In our continued effort to avoid reliance on GoPro software, I look at how ffmpeg can be used to process GoPro EAC projected videos (.360’s) to equirectangular projections.
You might have seen my previous series of posts; Reversing engineering GoPro MAX .360 videos (convert to equirectangular projection).
The outcome of this post was a proof-of-concept called MAX2Sphere.
Recently, I’ve seen a few ffmpeg builds for GoPro .360 conversions that do a similar thing.
Of course this meant I had to play with them… and here is what I found.
1. GoPro MAX .360
input
The GoPro MAX produces a single .360
file (GoPro’s EAC projection type) for 360 videos. I’ve talked about these in detail previously.
In short GoPro’s .360
’s contain two video tracks which form a EAC custom cubemap projection. You can see the structure of .360
’s using ffprobe:
Duration: 00:00:20.22, start: 0.000000, bitrate: 66599 kb/s
Stream #0:0[0x1](eng): Video: hevc (Main) (hvc1 / 0x31637668), yuvj420p(pc, bt709), 4096x1344 [SAR 1:1 DAR 64:21], 29985 kb/s, 29.97 fps, 29.97 tbr, 90k tbn (default)
Metadata:
creation_time : 2021-09-04T08:23:32.000000Z
handler_name : GoPro H.265
vendor_id : [0][0][0][0]
encoder : GoPro H.265 encoder
timecode : 08:23:02:08
Stream #0:1[0x2](eng): Audio: aac (LC) (mp4a / 0x6134706D), 48000 Hz, stereo, fltp, 188 kb/s (default)
Metadata:
creation_time : 2021-09-04T08:23:32.000000Z
handler_name : GoPro AAC
vendor_id : [0][0][0][0]
timecode : 08:23:02:08
Stream #0:2[0x3](eng): Data: none (tmcd / 0x64636D74), 0 kb/s (default)
Metadata:
creation_time : 2021-09-04T08:23:32.000000Z
handler_name : GoPro TCD
timecode : 08:23:02:08
Stream #0:3[0x4](eng): Data: bin_data (gpmd / 0x646D7067), 91 kb/s (default)
Metadata:
creation_time : 2021-09-04T08:23:32.000000Z
handler_name : GoPro MET
Stream #0:4[0x5](eng): Data: none (fdsc / 0x63736466), 20 kb/s (default)
Metadata:
creation_time : 2021-09-04T08:23:32.000000Z
handler_name : GoPro SOS
Stream #0:5[0x6](eng): Video: hevc (Main) (hvc1 / 0x31637668), yuvj420p(pc, bt709), 4096x1344 [SAR 1:1 DAR 64:21], 30109 kb/s, 29.97 fps, 29.97 tbr, 90k tbn (default)
Metadata:
creation_time : 2021-09-04T08:23:32.000000Z
handler_name : GoPro H.265
vendor_id : [0][0][0][0]
encoder : GoPro H.265 encoder
timecode : 08:23:02:08
Side data:
displaymatrix: rotation of nan degrees
Stream #0:6[0x7](eng): Audio: pcm_s32le (in32 / 0x32336E69), 48000 Hz, 4 channels, s32, 6144 kb/s (default)
Metadata:
creation_time : 2021-09-04T08:23:32.000000Z
handler_name : GoPro AMB
vendor_id : [0][0][0][0]
Unsupported codec with id 0 for input stream 2
Unsupported codec with id 98314 for input stream
2. Build and install ffmpeg
As hinted at the top of this post, the master ffmpeg software build does not contain the right filters to convert GoPro’s EAC format out of the box (at the time of writing). Therefore you first need to build a custom fork of ffmpeg which contains these filter.

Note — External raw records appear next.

/-- The meter at an SDU of `len` bytes. -/
def FlowCtx.meter (x : FlowCtx) (us len : Nat) : FlowCtx × Colour :=
  if x.pir = 0 then (x, .green)
  else
    let x := x.fill us
    let b := 32 * len
    if x.tp < b then (x, .red)
    else if x.tc < b then ({ x with tp := x.tp - b }, .yellow)
    else ({ x with tc := x.tc - b, tp := x.tp - b }, .green)

/-- Full buckets with a stamp (R305). -/
def FlowCtx.full (x : FlowCtx) (us : Nat) : FlowCtx :=
  { x with tc := x.cbs * 2048, tp := x.pbs * 2048, stamp := us % 2 ^ 32 }

/-- An SDU meets the meter of its flow: the buckets are written, and a red SDU counted. Answers the colour. -/
def State.meterFlow (s : State) (f us len : Nat) : State × Colour :=
  let x := s.flowCtx f
  let (y, c) := x.meter us len
  let s := if x.pir = 0 then s else (s.setFlow f y).memWrite 0 f 0xFFF00000
  (if c = .yellow then s.bump 0x2108 else s, c)

/-! ### Counts of a flow (R310) -/

/-- A posted update of a flow's counts in its cold half, in which a poisoned byte counts as 0x00 (R317, R324); lost while the hub memory region is
fenced. -/
def State.countFlow (s : State) (f mask : Nat) (g : FlowCtx → FlowCtx) : State :=
  if s.hubFenced 1 then s.bump 0x210F
  else
    let x := s.flowCtx f
    let bad := memPoison s 3 f &&& mask
    let x := if bad = 0 then x else x.coldFrom (maskPoison (x.image.drop 32) bad)
    (s.setFlow f (g x)).memWrite 3 f mask

/-- SDUs and bytes forwarded. -/
def State.countForwarded (s : State) (f len : Nat) : State :=
  s.countFlow f 0xFFF00 (fun x => { x with sdus := (x.sdus + 1) % 2 ^ 32, bytes := (x.bytes + len) % 2 ^ 64 })
/-- An SDU dropped red. -/
def State.countRed (s : State) (f : Nat) : State :=
  (s.bump 0x2107).countFlow f 0xF00000 (fun x => { x with redDrops := (x.redDrops + 1) % 2 ^ 32 })
/-- An SDU dropped for poison. -/
def State.countPoison (s : State) (f : Nat) : State :=
  s.countFlow f 0xF000000 (fun x => { x with poisonDrops := (x.poisonDrops + 1) % 2 ^ 32 })

/-- Poison of a flow's half is consumed: the flow is disabled by a write of byte 0x03 alone (R309). -/
def State.poisonFlow (s : State) (f : Nat) (cold : Bool) (drop : Bool) : State :=
  let s := s.consumePoison (if cold then 3 else 0) f 2
  let s := if drop then s.countPoison f else s
  let s := s.setFlow f { s.flowCtx f with valid := true, enabled := false, poisoned := true, mgmt := false, encrypt := false, dir := 0 }
  let s := s.memWrite 0 f (2 ^ 3)
  let s := ((s.setFlag R.GLB_FLOW_LAST_POISON.seen true).setFlag R.GLB_FLOW_LAST_POISON.cold cold).setFld
    R.GLB_FLOW_LAST_POISON.flow_id f
  (s.bump 0x210A).pulse 0x1100 0

/-- The bytes of a hot half that a lookup uses: flags, port and ONU-ID; upstream the uplink port, downstream the queue; and of an SDU that is metered
pir, and with it the rates and the buckets where pir is not 0 (R304). -/
def hotUsed (x : FlowCtx) (down : Bool) : Nat :=
  (if down then 0xEE else 0xF)
    ||| (if x.mgmt && !down then 0 else if x.pir = 0 then 0xE000 else 0xFFFFEE00)

/-- What a lookup finds in a hot half (steps 1 to 3 of Table 11-3): the context, or the counter under which its SDU is dropped. Byte 0x03 is
read first, and a flow that it says is poisoned has no other byte read. -/
def State.hotHalf (s : State) (f : Nat) (down : Bool) : State × Option FlowCtx :=
  let s := s.memRead 0 f
  let x := s.flowCtx f
  let bad := memPoison s 0 f &&& hotUsed x down
  if bitAt bad 3 then (s.poisonFlow f false true, none)
  else if !x.valid then (s.bump 0x2102, none)
  else if !x.poisoned && bad ≠ 0 then (s.poisonFlow f false true, none)
  else if x.poisoned || !x.enabled then (s.bump 0x2104, none)
  else (s, some x)

/-- The cold half is read; poison in it disables the flow. -/
def State.coldHalf (s : State) (f : Nat) : State × Bool :=
  let s := s.lpRead f
  if memPoison s 3 f &&& 0xFF = 0 then (s, true) else (s.poisonFlow f true true, false)

/-! ### Tags (R300, R301) -/

/-- A TPID of an outer tag. -/
def outerTpid (s : State) (t : Nat) : Bool :=
  t == 0x88A8 || t == 0x8100 || (s.flag R.GLB_FLOW_CTL.alt_tpid_en && t == s.fld R.GLB_FLOW_CTL.alt_tpid)

/-- The two big-endian bytes at an offset. -/
def be16 (b : List Byte) (i : Nat) : Nat := beNat ((b.drop i).take 2)

/-- The VIDs of the tags a frame carries, outermost first: an outer tag, and an inner tag of TPID 0x8100 directly after it. -/
def tagVids (s : State) (b : List Byte) : List Nat :=
  if !outerTpid s (be16 b 12) then []
  else (be16 b 14 % 4096) :: (if be16 b 16 = 0x8100 then [be16 b 18 % 4096] else [])

/-- The classification key: a tag of VID 0 counts as no tag. -/
def tagKey (l : List Nat) : Nat :=
  match l.filter (· ≠ 0) with
  | [] => 0
  | [v] => v * 4096
  | v :: w :: _ => v * 4096 + w

/-- The outer tag is popped. -/
def popTag (s : State) (b : List Byte) : List Byte := if outerTpid s (be16 b 12) then b.take 12 ++ b.drop 16 else b

/-- The tag operation of an upstream flow (R300): DEI is 1 when the SDU is yellow. -/
def tagSdu (s : State) (x : FlowCtx) (yellow : Bool) (b : List Byte) : List Byte :=
  let tci := beBytes 2 (x.usPcp * 2 ^ 13 + bit01 yellow * 2 ^ 12 + x.usVid)
  if x.usOp = 0 then b
  else if x.usOp = 2 && outerTpid s (be16 b 12) then b.take 14 ++ tci ++ b.drop 16
  else b.take 12 ++ beBytes 2 (if x.usTpid = 1 then 0x8100 else 0x88A8) ++ tci ++ b.drop 12

/-! ### Upstream (R291, R299) -/

/-- An uplink port index is configured: its port is enabled (R386). -/
def uplinkOn (s : State) (k : Nat) : Bool := decide (k < 16) && s.flag (R.ULK_PORT.en k)

/-- An upstream SDU joins the list of its uplink port, in the cut-through pool while that holds more than ct_reserve free cells, else in
the LPDDR6 pool; without room in either it is lost. -/
def State.toEgress (s : State) (k f : Nat) (data : List Byte) : State :=
  let n := cellsOf data.length
  let ct := decide (s.fld R.LPD_POOL_CTL.ct_reserve < ctFree s) && decide (n ≤ ctFree s)
  if !ct && (s.hubFenced 1 || decide (lpFree s < n)) then s
  else
    let l := Tab.get (fun _ => ([] : List EgressSdu)) s.tm.egress k
    let (s, addrs) := s.allocCells (!ct) n
    let s := s.writeCells (!ct) addrs data.length
    let s := { s with tm := { s.tm with
      egress := Tab.set (fun _ => ([] : List EgressSdu)) s.tm.egress k (l ++ [({ flow := f, addrs := addrs, lp := !ct, data := data } : EgressSdu)]) } }
    (s.setFld R.LPD_POOL_CT.free (ctFree s)).setFld R.LPD_POOL_LP.free (lpFree s)

/-- Steps 7 to 10 of Table 11-3. -/
def State.forwardUp (s : State) (f us : Nat) (x : FlowCtx) (data : List Byte) : State :=
  let (s, c) := s.meterFlow f us data.length
  if c = .red then s.countRed f
  else
    let send := fun (s : State) =>
      if !uplinkOn s x.uplink then s.bump 0x210C
      else ((s.bump 0x2100).countForwarded f data.length).toEgress x.uplink f (tagSdu s x (c = .yellow) data)
    if x.usOp = 0 then send s
    else if s.hubFenced 1 then s
    else
      let (s, ok) := s.coldHalf f
      if ok then send s else s

/-- UPSTREAM_LOOKUP (R299): the oldest whole SDU of a port, at time `us`. While the hub data region is fenced it is dropped and counted for the port
(Table 1-6, which names no counter: log entry 103). -/
def execUpstreamLookup (port : Port) (us : Nat) (s : State) : Host.Outcome State Fault Refusal :=
  .next (
    match (s.port port).tcf.upQ with
    | [] => s
    | u :: rest =>
      let s := s.modTcf port (fun t => { t with upQ := rest })
      if s.hubFenced 0 then s.modTcf port (fun t => { t with fencedDrops := t.fencedDrops + 1 })
      else
        match s.hotHalf u.flow false with
        | (s, none) => s
        | (s, some x) =>
          if x.port ≠ port.val || x.onu ≠ u.onu || x.dir % 2 = 0 then s.bump 0x2105
          else if x.encrypt && !u.keyed then s.bump 0x2106
          else if x.mgmt then (s.bump 0x2109).deliver port 2 (msgResult u.onu u.data.length) u.data
          else s.forwardUp u.flow us x u.data)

First grab this custom fork of ffmpeg.
You should run this install in a virtual/separate environment, so as not to cause conflicts with your stable ffmpeg install.
git clone https://github.com/gmat/goproMax-ffmpeg-v5
cd goproMax-ffmpeg-v5
Now you need to install the ffmpeg dependencies, as detailed here (for Ubuntu).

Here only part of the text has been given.